:: Supplied records ::
/-- A frame of the input bank (R136): where it lies, the A tile it holds, the rows and reduction indices loaded, and whether no
pass has used it yet. -/
structure BankFrame where
  off : Nat
  bytes : Nat
  key : List Nat
  rows : Nat
  len : Nat
  fresh : Bool
  deriving DecidableEq, Repr

/-- A C tile in a cluster's epilogue side buffer, delivered by multicast (R137): the issue, the point and the tile's rows as
elements with their scale bytes. -/
structure SideTile where
  ctx : Nat
  item : Nat
  point : Nat
  rows : List (List (Nat × Nat))
  deriving DecidableEq, Repr

/-- A row read out to the softmax pipe (R229): the walk, the group, stage and part of its pass, and the row's number. -/
structure PipeRow where
  item : Nat
  group : Nat
  stage : Nat
  part : Nat
  r : Nat
  values : List Word
  deriving DecidableEq, Repr

/-- A row waiting in an epilogue queue (R153). -/
structure EpiRow where
  pass : Pass
  r : Nat
  values : List Word
  deriving DecidableEq, Repr

/-- The loop-table walk of one member (R121, R128): the next point to start (`pos`), the next point whose C tile is to be
delivered (`cNext`), and the passes and epilogue rows not yet finished. -/
structure TableRun where
  item : Nat
  num : Nat
  lenM : Nat
  lenN : Nat
  lenK : Nat
  rank : Nat
  pos : Nat
  cNext : Nat
  outstanding : Nat
  deriving DecidableEq, Repr

/-- A descriptor of a walk, with the fields of R223 and the header marks read with it (R224). -/
structure Desc where
  record : Nat
  kind : Nat
  first : Bool
  lastOfGroup : Bool
  lastOfWalk : Bool
  isPartial : Bool
  filled : Nat
  filled2 : Nat
  page : Nat
  page2 : Option Nat
  block : Nat
  position : Nat
  addr : Nat
  addr2 : Nat
  energy : Nat
  controller : Nat
  marks : List Nat
  marks2 : List Nat
  deriving DecidableEq, Repr

/-- A group of a block (kinds 0 and 1) or a pair and block (kind 2) that a member works on (R222, R229, R235). `id` numbers the
groups of the run and `index` those of the block or pair; `last` ends the block or pair; `round` numbers the
member's pairs; `rows` is the block's number of valid rows. `scored` and `valued` count the passes
started of the score and dP stages and of the value or gradient stages, `ended` those of the latter that have ended, `formed` the
formations of P or ds the pipe has made; `factors` holds each row's factor a of R228, or none where the row sees no key (R228). -/
structure WGroup where
  id : Nat
  block : Nat
  index : Nat
  last : Bool
  descs : List Desc
  round : Nat
  rows : Nat
  scored : Nat
  formed : Nat
  valued : Nat
  ended : Nat
  factors : List (Option Word)
  deriving DecidableEq, Repr

/-- A block's lowest and highest valid tokens and marks, as read when it starts (R220). -/
structure BlockStat where
  block : Nat
  tlo : Nat
  thi : Nat
  mlo : Nat
  mhi : Nat
  deriving DecidableEq, Repr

:: Directions ::
Using the listing above, pull out all lines that hold the word "bytes".

:: Written solution ::
  bytes : Nat
elements with their scale bytes. -/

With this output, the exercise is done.